ASSIGNMENT - Going through the entries below, tally the lines that hold the word "errClear" and state the result alone.

RECORDED INFORMATION -
-- ==== Sys2Proof/Certificates/Slice0/Obligations.lean ====
section
/-! DEFINITION. The statements for the provers. A hypothesis `s.Quiet n` is the premise on `env.ioFail` that R33 asks for:
none of the next n pin accesses fails. `s.refusedWith k` is `s` with nothing but STATUS changed (R15, R100). -/

open Sys2Proof Sys2Proof.Machine

/-! ## Encoding -/

/-- 30_encoding.md sections 1, 2 and 4: every instruction's code decodes to it, as a code and as bytes in memory order. -/
def Obligations.DecodeEncodeRoundTrip : Prop :=
  ∀ i : Instr, decode (encode i) = .ok i ∧ decodeBytes (encode i).bytes = .ok i

/-- 30_encoding.md sections 1 and 4: a word or a byte that decodes is the code of what it decodes to, so no bit of it is
dropped and every reserved bit is 0. -/
def Obligations.DecodedCodeIsTheEncoding : Prop :=
  (∀ w i, decodeWord w = .ok i → encode i = .word w) ∧ (∀ b i, decodeWire b = .ok i → encode i = .wire b)

/-- The opcode map of 30_encoding.md section 2, row by row with its match and mask and its layout's fields, and words
written out from it and from 95_test_vectors.md, one for every row: each decodes to what it stands for. -/
def Obligations.WrittenOutWordsDecode : Prop :=
  decodeWord 0x00001001 = .ok (.srConfig 16 .natural .base) ∧
    decodeWord 0x00000102 = .ok (.srLoad true) ∧
    decodeWord 0x00000003 = .ok .srCommit ∧
    decodeWord 0x00000004 = .ok .srClear ∧
    decodeWord 0x00000005 = .ok .srIsfull ∧
    decodeWord 0x0003E810 = .ok (.linkConfig 1000) ∧
    decodeWord 0x00000011 = .ok .linkEnable ∧
    decodeWord 0x00000012 = .ok .linkDisable ∧
    decodeWord 0x0000CA13 = .ok (.linkTx 0xCA) ∧
    decodeWord 0x00000014 = .ok .linkRx ∧
    decodeWord 0x00000015 = .ok .linkIsen ∧
    decodeWord 0x01052A20 = .ok (.cmdWrite .ram 5 0x2A) ∧
    decodeWord 0x00020021 = .ok (.cmdRead .rtc 2) ∧
    decodeWord 0x00000030 = .ok .errClear ∧
    decodeWire 0xCA = .ok (.cmdbyteWriteRam 5) ∧
    decodeWire 0xFF = .ok (.cmdbyteReadRam 31) ∧
    decodeWire 0xBE = .ok (.cmdbyteWriteRtc 31) ∧
    decodeWire 0x85 = .ok (.cmdbyteReadRtc 2) ∧
    EncodedAs 0x00000002 0xFFFFFEFF (fun w => .srLoad (w.getLsbD 8)) ∧
    EncodedAs 0x00000003 0xFFFFFFFF (fun _ => .srCommit) ∧
    EncodedAs 0x00000004 0xFFFFFFFF (fun _ => .srClear) ∧
    EncodedAs 0x00000011 0xFFFFFFFF (fun _ => .linkEnable) ∧
    EncodedAs 0x00000013 0xFFFF00FF (fun w => .linkTx (w.extractLsb' 8 8)) ∧
    EncodedAs 0x00000014 0xFFFFFFFF (fun _ => .linkRx) ∧
    EncodedAs 0x00000020 0xFEE000FF
      (fun w => .cmdWrite (.ofBit (w.getLsbD 24)) (w.extractLsb' 16 5) (w.extractLsb' 8 8)) ∧
    EncodedAs 0x00000021 0xFEE0FFFF (fun w => .cmdRead (.ofBit (w.getLsbD 24)) (w.extractLsb' 16 5))

/-- R58: a word in a row is that row's operation with its fields; a word in no row completes with ILLEGAL and changes
nothing else; no word is in two rows. -/
def Obligations.IssuedWordRunsItsRowOrIsIllegal : Prop :=
  ∀ (w : Word) (s : State),
    (∀ r ∈ opTable, w &&& r.mask = r.pattern → issue w s = exec (r.build w) s) ∧
      ((∀ r ∈ opTable, w &&& r.mask ≠ r.pattern) → issue w s = .next (s.refusedWith .illegal)) ∧
      (opTable.filter fun r => r.selects w).length ≤ 1

/-- 30_encoding.md section 4 and 42_command_codec.md section 1: the command byte's formula gives its fields, the four bases, a byte of its own for each
operand, and is read back as its row. -/
def Obligations.CommandByteHasItsFields : Prop :=
  (∀ cls rw index,
    (cmdByte cls rw index).getLsbD 7 = true ∧ (cmdByte cls rw index).getLsbD 6 = cls.toBit ∧
      (cmdByte cls rw index).extractLsb' 1 5 = index ∧ (cmdByte cls rw index).getLsbD 0 = rw.toBit ∧
      cmdByte cls rw index = wireByte cls rw index ∧ (index.setWidth 8 &&& 0x1F : Byte) = index.setWidth 8) ∧
    (∀ c r i c' r' i', cmdByte c r i = cmdByte c' r' i' → c = c' ∧ r = r' ∧ i = i') ∧
    (∀ i, decodeWire (cmdByte .ram .write i) = .ok (.cmdbyteWriteRam i) ∧
      decodeWire (cmdByte .ram .read i) = .ok (.cmdbyteReadRam i) ∧
      decodeWire (cmdByte .rtc .write i) = .ok (.cmdbyteWriteRtc i) ∧
      decodeWire (cmdByte .rtc .read i) = .ok (.cmdbyteReadRtc i)) ∧
    (cmdByte .ram .write 0 = 0xC0 ∧ cmdByte .ram .read 0 = 0xC1 ∧ cmdByte .rtc .write 0 = 0x80 ∧
      cmdByte .rtc .read 0 = 0x81) ∧
    (cmdByte .ram .write 31 = 0xFE ∧ cmdByte .ram .read 31 = 0xFF ∧ cmdByte .rtc .write 31 = 0xBE ∧
      cmdByte .rtc .read 31 = 0xBF) ∧
    cmdByte .ram .write 5 = 0xCA ∧ cmdByte .rtc .read 2 = 0x85

/-- R61, with the range checks of R60: a pseudo-instruction is its expansion, a line with an operand that does not fit its
field is rejected, and every other line assembles to its operation. -/
def Obligations.AssemblerChecksAndExpands : Prop :=
  (∀ index byte, AsmLine.toInstr (.writeRam index byte) = AsmLine.toInstr (.cmdWrite .ram index byte) ∧
      assemble (.writeRam index byte) = assemble (.cmdWrite .ram index byte) ∧
      assemble (.writeRtc index byte) = assemble (.cmdWrite .rtc index byte)) ∧
    (∀ index, assemble (.readRam index) = assemble (.cmdRead .ram index) ∧
      assemble (.readRtc index) = assemble (.cmdRead .rtc index)) ∧
    (∀ cap mode ord, (assemble (.srConfig cap mode ord) = none ↔ 65535 < cap) ∧
      (cap ≤ 65535 → assemble (.srConfig cap mode ord) = some (encode (.srConfig (.ofNat 16 cap) mode ord)))) ∧
    (∀ ns, (assemble (.linkConfig ns) = none ↔ 16777215 < ns) ∧
      (ns ≤ 16777215 → assemble (.linkConfig ns) = some (encode (.linkConfig (.ofNat 24 ns))))) ∧
    (∀ byte, (assemble (.linkTx byte) = none ↔ 255 < byte) ∧
      (byte ≤ 255 → assemble (.linkTx byte) = some (encode (.linkTx (.ofNat 8 byte))))) ∧
    (∀ cls index byte, (assemble (.cmdWrite cls index byte) = none ↔ 31 < index ∨ 255 < byte) ∧
      (index ≤ 31 → byte ≤ 255 →
        assemble (.cmdWrite cls index byte) = some (encode (.cmdWrite cls (.ofNat 5 index) (.ofNat 8 byte))))) ∧
    (∀ cls index, (assemble (.cmdRead cls index) = none ↔ 31 < index) ∧
      (index ≤ 31 → assemble (.cmdRead cls index) = some (encode (.cmdRead cls (.ofNat 5 index))))) ∧
    (∀ bit, (assemble (.srLoad bit) = none ↔ bit ≠ 0 ∧ bit ≠ 1) ∧
      assemble (.srLoad 0) = some (encode (.srLoad false)) ∧ assemble (.srLoad 1) = some (encode (.srLoad true))) ∧
    assemble .srCommit = some (encode .srCommit) ∧ assemble .srClear = some (encode .srClear) ∧
    assemble .srIsfull = some (encode .srIsfull) ∧ assemble .linkEnable = some (encode .linkEnable) ∧
    assemble .linkDisable = some (encode .linkDisable) ∧ assemble .linkRx = some (encode .linkRx) ∧
    assemble .linkIsen = some (encode .linkIsen) ∧ assemble .errClear = some (encode .errClear)

/-! ## One step, the ports, and reset -/

/-- A step runs the decoded instruction: the oldest waiting CMD write (20_memory.md section 1) issues its word with the
write taken off the queue: a word that decodes is exec of its instruction, and one that does not completes with ILLEGAL
and changes nothing else (30_encoding.md section 2). The model's wire-byte input (log 5) is exec of its instruction, and
the next step after `withFetchWord` is exec of the table word's instruction. -/
def Obligations.StepRunsTheDecodedInstruction : Prop :=
  (∀ s w rest, s.host = .access (.write s.params.base 4 w) :: rest →
    step s = issue w (s.withHost rest) ∧
    (∀ i, decodeWord w = .ok i → step s = exec i (s.withHost rest)) ∧
    ∀ e, decodeWord w = .error e → step s = .next ((s.withHost rest).refusedWith .illegal)) ∧
    (∀ s b rest i, s.host = .wireByte b :: rest → decodeWire b = .ok i → step s = exec i (s.withHost rest)) ∧
    ∀ s nbits w i, decodeTableWord nbits w = some i → step (s.withFetchWord nbits w) = exec i s

/-- 70_reset_and_hazards.md section 1 and 60_exceptions.md section 5 (log 15): with nothing waiting the block holds its
state. -/
def Obligations.StepWithNothingWaitingHolds : Prop :=
  ∀ s : State, s.host = [] → step s = .next s

/-- 20_memory.md section 1: a defined read hands over the port's word and changes nothing of the block. -/
def Obligations.PortReadAnswersAndChangesNothing : Prop :=
  ∀ s off rest v, s.host = .access (.read (s.params.base + off) 4) :: rest →
    (off = 0x00 ∧ v = 0 ∨ off = 0x04 ∧ v = s.statusWord ∨ off = 0x08 ∧ s.result = some v ∨
      off = 0x0C ∧ v = s.srcfgWord ∨ off = 0x10 ∧ v = s.linkcfgWord ∨
      0x14 ≤ off ∧ off ≤ 0x3C ∧ off % 4 = 0 ∧ v = 0) →
    step s = .next { s with host := rest, replies := s.replies ++ [v] }

/-- 10_state.md section 5 and 20_memory.md section 1 (log 3): a read of RESULT while it has no value hands over some
word, the free value of that read, and changes nothing but the model's count of such reads. -/
def Obligations.UnwrittenResultReadIsAFreeValue : Prop :=
  ∀ s rest, s.host = .access (.read (s.params.base + 0x08) 4) :: rest → s.result = none →
    step s = .next { s with
      host := rest
      replies := s.replies ++ [Config.unwrittenResult s.env.run s.env.resultReads]
      env := { s.env with resultReads := s.env.resultReads + 1 } }

/-- 20_memory.md section 1: a write to a read-only or reserved port is ignored. -/
def Obligations.WriteToOtherPortIsIgnored : Prop :=
  ∀ s off rest v, s.host = .access (.write (s.params.base + off) 4 v) :: rest →
    0x04 ≤ off → off ≤ 0x3C → off % 4 = 0 → step s = .next { s with host := rest }

/-- R38, and a second host (60_exceptions.md section 5): an access in the window of another width or at another offset,
and a fetch, are refused, and so is any access of a second host. -/
def Obligations.UndefinedAccessIsRefused : Prop :=
  ∀ s off rest, off < 64 →
    (∀ width, (width ≠ 4 ∨ off % 4 ≠ 0) →
      (s.host = .access (.read (s.params.base + off) width) :: rest →
        step s = .refused (.undefinedAccess (s.params.base + off) width)) ∧
      ∀ v, s.host = .access (.write (s.params.base + off) width v) :: rest →
        step s = .refused (.undefinedAccess (s.params.base + off) width)) ∧
    (s.host = .access (.fetch (s.params.base + off)) :: rest →
      step s = .refused (.instructionFetch (s.params.base + off))) ∧
    ∀ a, s.host = .secondHost a :: rest → step s = .refused .secondHost

/-- 70_reset_and_hazards.md section 1 (log 7): RST gives every element its reset value, empties the trace and restarts the count, runs no cleanup and reports
no code even when it abandons an operation, keeps what the host has waiting, and does not reset the attached
devices' contents. -/
def Obligations.RstResetsTheBlock : Prop :=
  ∀ s during draws rest, s.host = .rst during draws :: rest →
    ∃ t, step s = .next t ∧ t.sr = .reset ∧ t.link = .reset ∧ t.pins = .reset ∧ t.status = .reset ∧
      t.result = none ∧ t.trace = [] ∧ t.accesses = 0 ∧ t.params = s.params ∧ t.host = rest ∧
      t.replies = s.replies ∧ t.env.script = draws ∧
      (during = none → t.env.sipo = s.env.sipo ∧
        ∀ c, s.env.link = .ramchip c → ∃ c', t.env.link = .ramchip c' ∧ c'.ram = c.ram)

/-- R36: the values after reset, one by one. -/
def Obligations.ResetValues : Prop :=
  let s := State.reset
  s.sr.cfg = false ∧ s.sr.cap = 0 ∧ s.sr.brem = 0 ∧ s.sr.orem = 0 ∧ s.sr.ord = .base ∧ s.sr.mode = .natural ∧
    s.sr.buf = [] ∧ s.link.cfg = false ∧ s.link.pulse = 0 ∧ s.link.te = false ∧ s.link.dir = .input ∧
    s.link.dout = .low ∧ s.pins.srData = .low ∧ s.pins.srClk = .low ∧ s.pins.srLatch = .low ∧
    s.pins.lClk = .low ∧ s.pins.lCe = .low ∧ s.status.err = .ok ∧ s.status.seIll = false ∧
    s.status.sePre = false ∧ s.status.seIo = false ∧ s.status.seNr = false ∧ s.result = none ∧ s.trace = [] ∧
    s.accesses = 0 ∧ s.statusWord = 0 ∧ s.srcfgWord = 0 ∧ s.linkcfgWord = 0 ∧
    (∀ l ∈ s.env.sipo.stage, l = .x) ∧ ∀ l ∈ s.env.sipo.outs, l = .x

/-- 70_reset_and_hazards.md section 1: right after reset only SR.CONFIG with a legal capacity, LINK.CONFIG with a legal pulse and ERR.CLEAR complete
with OK; every other operation completes with PRECOND, and an illegal word with ILLEGAL. -/
def Obligations.OnlyConfigurationSucceedsAfterReset : Prop :=
  ∀ p e host replies,
    (∀ i, ∃ t, exec i (State.afterReset p e host replies) = .next t ∧
      (t.status.err = .ok ∨ t.status.err = .precond) ∧
      (t.status.err = .ok ↔
        (∃ cap mode ord, i = .srConfig cap mode ord ∧ 1 ≤ cap.toNat ∧ cap.toNat ≤ p.capMax) ∨
          (∃ ns, i = .linkConfig ns ∧ 1 ≤ ns.toNat) ∨ i = .errClear)) ∧
      ∀ w e', decodeWord w = .error e' →
        ∃ t, issue w (State.afterReset p e host replies) = .next t ∧ t.status.err = .illegal

/-! ## The shift-register engine -/

/-- R66: SR.CONFIG with a legal capacity configures the engine and empties it, touching no pin; with an illegal one it
completes with PRECOND and the previous configuration stays. -/
def Obligations.SrConfigConfigures : Prop :=
  EncodedAs 0x00000001 0xFC0000FF (fun w => .srConfig (w.extractLsb' 8 16) (.ofBit (w.getLsbD 24)) (.ofBit (w.getLsbD 25))) ∧
    decodeWord 0x00001001 = .ok (.srConfig 16 .natural .base) ∧
    (∀ s cap mode ord, 1 ≤ cap.toNat → cap.toNat ≤ s.params.capMax →
      exec (.srConfig cap mode ord) s = .next { s with
        sr := { cfg := true, cap := cap, ord := ord, mode := mode, brem := cap, orem := cap, buf := [] }
        status := { s.status with err := .ok } }) ∧
    ∀ s cap mode ord, (cap = 0 ∨ s.params.capMax < cap.toNat) →
      exec (.srConfig cap mode ord) s = .next (s.refusedWith .precond)

/-- 40_shift_register.md section 2, SR.LOAD in the ordered personality: the bit is appended, the ordered counter goes
down by one, and nothing else but STATUS changes; no pin is touched. -/
def Obligations.SrLoadBuffersInOrderedPersonality : Prop :=
  ∀ s b, s.sr.cfg = true → s.sr.ord = .ordered → 0 < s.sr.orem.toNat →
    exec (.srLoad b) s = .next { s with
      sr := { s.sr with buf := s.sr.buf ++ [b], orem := s.sr.orem - 1 }
      status := { s.status with err := .ok } }

/-- 40_shift_register.md sections 1 and 2, SR.LOAD in the base personality with no failing access: the bit goes out with
one clock pulse, the base counter goes down by one, and the attached register shifts on the rising edge. -/
def Obligations.SrLoadShiftsOutInBasePersonality : Prop :=
  ∀ s b, s.sr.cfg = true → s.sr.ord = .base → 0 < s.sr.brem.toNat → s.Quiet 3 →
    ∃ t, exec (.srLoad b) s = .next t ∧ t.trace = s.trace ++ loadTrace s.params.srPulseNs b ∧
      t.sr = { s.sr with brem := s.sr.brem - 1 } ∧ t.pins.srData = .ofBit b ∧ t.pins.srClk = .low ∧
      t.pins.srLatch = s.pins.srLatch ∧ t.accesses = s.accesses + 3 ∧ t.result = s.result ∧
      t.status = { s.status with err := .ok } ∧ t.env.sipo.outs = s.env.sipo.outs ∧
      t.env.sipo.stage = (match s.pins.srClk with
        | .low => shiftIn (.ofBit b) s.env.sipo.stage
        | .high => s.env.sipo.stage
        | .x => allX s.env.sipo.stage) ∧
      SrFrame s t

EXERCISE ANSWER - 3